The final part of the book begins with a section on chords and a very useful exercise of notating triads in various positions of the guitar neck using standard chord box diagrams, so for instance you are given the root, 1st inversion and 2nd inversion patterns of a Major triad starting on the 6th string and then have to write out the Minor, Augmented and Diminished triads, a very useful exercise. Susan then builds on these basic triads by introducing chords for big band and swing jazz music including minor and major 7th triads, major and minor 6th triads and diminished 7th triads. The worksheets in this section are to help you visualize chord patterns in every key all over the neck, something which most guitarists wouldn’t have a hope in doing but following this simple method will help you commit this information to memory.

This book is called a guitar lesson companion for a reason, yes you could work through this yourself but the chances are you are going to get lazy and cut corners so it is going to be much more beneficial if you work through this book with a guitar teacher who can not only explain some of the more complicated concepts but also make sure you are working through the book at a pace that allows you to really take everything in.


George Stone, Guitar Teacher:

I’ve used Susan Palmer’s Guitar Lesson Companion Volume 1 as the primary teaching tool for all of my students over the past 6 years.  Volume 2 has been the perfect follow-up method for advancing students.  While Vol 1 gives a comprehensive and logical approach to the fundamentals of music as applied to the guitar, Vol 2 prepares an advancing guitarist with the foundation needed to become a musician.  One of my students who had previously completed Volume 1 and was in the process of working through Volume 2 breezed through a music theory class in school with no effort because of the work he had already completed in the Susan Palmer books.  I recommendVolume 2 for any guitar student who has goals of moving forward as a musician.

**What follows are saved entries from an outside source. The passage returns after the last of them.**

-- ==== Sys2Proof/Laws/Ops.lean ====
section
/-!
SUPPORT. What the shared operations leave alone: an event writes its page's BLK_EVENT, the records and, where it is FATAL, DEV and the
outside; a count writes the counters of a PERF page; a semaphore's addition writes the semaphore and INFLIGHT_HWM.
-/

namespace Sys2Proof.Machine

open Sys2Proof

variable (b : Block)

@[simp] theorem ifSo_true (f : Block → Block) : b.ifSo true f = f b := rfl
@[simp] theorem ifSo_false (f : Block → Block) : b.ifSo false f = b := rfl

/-- The block without its registers, records of events and what has gone out: what an event or a count leaves alone. -/
def Block.rest (b : Block) : Block := { b with regs := [], events := [], out := [] }

theorem rest_setReg (p o : Nat) (v : Word) : (b.setReg p o v).rest = b.rest := rfl
theorem rest_setN (p o v : Nat) : (b.setN p o v).rest = b.rest := rfl
theorem rest_setFld (p o l n v : Nat) : (b.setFld p o l n v).rest = b.rest := rfl
theorem rest_set64 (p o v : Nat) : (b.set64 p o v).rest = b.rest := rfl
theorem rest_emit (o : Out) : (b.emit o).rest = b.rest := rfl
theorem rest_ifSo (q : Bool) (f : Block → Block) (h : ∀ c : Block, (f c).rest = c.rest) : (b.ifSo q f).rest = b.rest := by
  cases q
  · rfl
  · exact h b

/-- An event touches the registers, the records and what goes out, and nothing else. -/
theorem raise_rest (page bit : Nat) (part : Option Nat) (x y : Nat) (extra : List Nat) :
    (b.raise page bit part x y extra).rest = b.rest := by
  unfold Block.raise
  dsimp only
  by_cases hs : severity page bit = 3
  · rw [if_pos hs]
    refine (rest_emit _ _).trans ((rest_setFld _ _ _ _ _ _).trans ((rest_ifSo _ _ _ fun c => rest_setN c _ _ _).trans rfl))
  · rw [if_neg hs]
    rfl

/-- So does an interrupt. -/
theorem msix_rest (fn v : Nat) : (b.msix fn v).rest = b.rest := by
  unfold Block.msix
  dsimp only
  split
  · exact rest_set64 _ _ _ _
  · split
    · exact rest_setFld _ _ _ _ _ _
    · exact rest_emit _ _

/-- So does a count. -/
theorem countEv_rest (p kind unit ev n : Nat) : (b.countEv p kind unit ev n).rest = b.rest := by
  unfold Block.countEv
  refine each_keeps (fun c => c.rest = b.rest) _ _ ?_ b rfl
  intro c k h
  dsimp only
  split
  · exact ((rest_ifSo _ _ _ fun c => raise_rest c _ _ _ _ _ _).trans (rest_set64 _ _ _ _)).trans h
  · exact h
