-- ==== Sys2Proof/Tests/Slice0.lean ====
section
/-!
SUPPORT. Tests: well-formedness refuses what the interface cannot carry; for every statement with hypotheses, small states that meet them;
and a few values worked out by hand from the spec's tables.
-/

set_option Elab.async false

namespace Sys2Proof.Machine

open Sys2Proof

/-- The reset state with another block. -/
def st (f : Block → Block) : State := { State.reset with block := f Block.reset }

/-- Leaf 0: virtual function 0, arrays 0 and 1, Cart engine 0, port 0, sequencer 0, channel 0 enabled, 16 semaphores, 64 KiB of each bay and of
the yard, and its grant loaded; every domain is on and ready. -/
def oneLeaf (b : Block) : Block :=
  let hold : Holding := ⟨3, 1, 1, 1, [0x10000, 0, 0, 0], [0, 0, 0, 0]⟩
  let b := b.setPart 0 { Part.none with present := true, leaf := true, top := 0, vf := some 0, hold := hold }
  let b := b.setGrant 0
    { Grant.none with
        loaded := true, arrays := 3, bayBytes := 0x10000, yardBytes := [0x10000, 0, 0, 0], channels := [0], semBase := 0, semCount := 16
        counters := 8, entitle := 31, ports := 1, folds := [(0, 0)] }
  let b := (b.setChan 0 { Chan.none with owner := some 0 }).chanEnable 0
  ((b.setN (partPage 0) 0x0C0 3).setN (pageOf .power 0) 0x050 0xFFFFF).setN (pageOf .power 0) 0x04C 0xFFFFF

/-- Every controller of both tiers serves. -/
def serving (b : Block) : Block :=
  (List.range 32).foldl (fun b k => (b.setFld (pageMc .near k) 0x044 0 3 2).setFld (pageMc .deep k) 0x044 0 3 2) b

/-- A rule record of one rule with working-copy format 1. -/
def ruleWord (rule : Nat) : BitVec 512 := BitVec.ofNat 512 (rule + 16)

/-- A command that is answered as function 0's through mailbox 0. -/
def rq0 : Req := ⟨0, 5, .pf⟩

/-- `n` numbers. -/
def zeros (n : Nat) : List Byte := List.replicate n 0

/-- A carriage from fields (byte, low bit, value). -/
def word (fs : List (Nat × Nat × Nat)) : Carriage := BitVec.ofNat 1024 ((fs.map fun q => q.2.2 * 2 ^ (8 * q.1 + q.2.1)).sum)

/-- A carriage at the read pointer of channel 0, its first check passed or not. -/
def atRing (w : Carriage) (ok : Bool) (b : Block) : Block :=
  let b := { b with rings := storePutList memDefault b.rings 0 (toBytes 128 w.toNat) }
  (b.setN (chanPage 0) 0x04C 1).setChan 0 { b.chan 0 with headOk := ok }

/-- A flight of leaf 0 from channel 0 on an engine. -/
def flight (w : Carriage) (e : Nat) : Flight := flightNew 0 0 w e 0 false false

/-- Leaf 0 with one carriage in flight. -/
def flying (w : Carriage) (e : Nat) (b : Block) : Block := { oneLeaf b with flights := [flight w e] }

/-- A flight of no draft runs where it is the oldest picked, no line it touches waits for the host and every channel it touches serves. -/
theorem runs_of {b : Block} {sel : Flight → Bool} {i : Nat} {f : Flight} (h1 : b.flights.findIdx? sel = some i) (h2 : b.flights[i]? = some f)
    (h3 : f.ctx.draft = none)
    (h4 : b.snoopFor f.part (b.sides f.part f.word) = (b, true) ∧ b.sidesHeld (b.sides f.part f.word) = false) : Runs b sel i f :=
  ⟨h1, h2, fun d h => by simp [h3] at h, h4⟩

/-- A carriage of no draft dispatches where it is at the read pointer, passed its check, and neither held nor refused. -/
theorem dispatches_of {b : Block} {c p : Nat} {w : Carriage} {t : Nat} (h1 : b.atHead c = some (p, w)) (h2 : (b.chan c).headOk = true)
    (h3 : cType w = t) (h4 : b.held c p w = false) (h5 : b.refusal p c w = none) (h6 : cDraft w = false) : Dispatches b c p w t :=
  ⟨h1, h2, h3, h4, h5, fun h => by simp [h6] at h⟩


/-! Registers. -/

theorem test_event_registers :
    pageKind 0x0400 = some (.chan, 0) ∧ (st oneLeaf).block.fld 0x0400 0x01C 0 1 = 0 ∧
    (st oneLeaf).block.pageRef (.vf 0) 0x0400 = .page 0x0400 ∧ (st oneLeaf).block.mayWrite (.vf 0) .chan 0 0x014 = true ∧
    (regWordAt .chan 0 0x014).map (fun w => halfMask w w.row.w1c) = some 3 := by decide +kernel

Peter Casey, Guitar Student:

The guitar lesson companion is a very aptly named book. I personally learned most of the contents in this book over a 2 year period while taking guitar lessons and getting a music minor from Seattle University. If I had not been in guitar lessons, I would have found this book rather daunting. It is very thorough in both its music theory and jazz improvisational content. Without a teacher to help motivate, divide the material, and guide the student through the content, it is far less useful. However, it does provide a very well laid-out and thorough instructional framework; including a deep and wide variety of theory and improvisational exercises. It is not a “music theory” book and you won’t be exposed to everything one could find in a formal music theory course or book. However, it does give the necessary depth and breadth in order to progress towards a deep understanding of the fretboard.

The book uses jazz improvisation and standard music theory to get to a place of real understanding about the guitar. I grew comfortable enough with the material to start playing small combo jazz gigs around Seattle. This included a few chord melodies, playing the melodies and improvising over the chord changes of about 15 jazz tunes. Picking up one of the “New Real Books” is a great way to supplement the content of this book and get ready to play shows. I don’t play straight jazz standards very often any more, but studying these skills opened me up so much  as a guitarist and musician in general. My writing on guitar features a lot of jazz based chords in pop, rock, and funk contexts. I couldn’t play the things I do without having a background in jazz guitar. I would fully recommend this book and volume one of the Guitar Lesson Companion series to any guitarists looking into really diving in and immersing themselves in the subject.


Ryan Burns, Music Teacher:

This is perhaps the best Workbook I have seen for playing jazz guitar. Very thorough, and well laid out.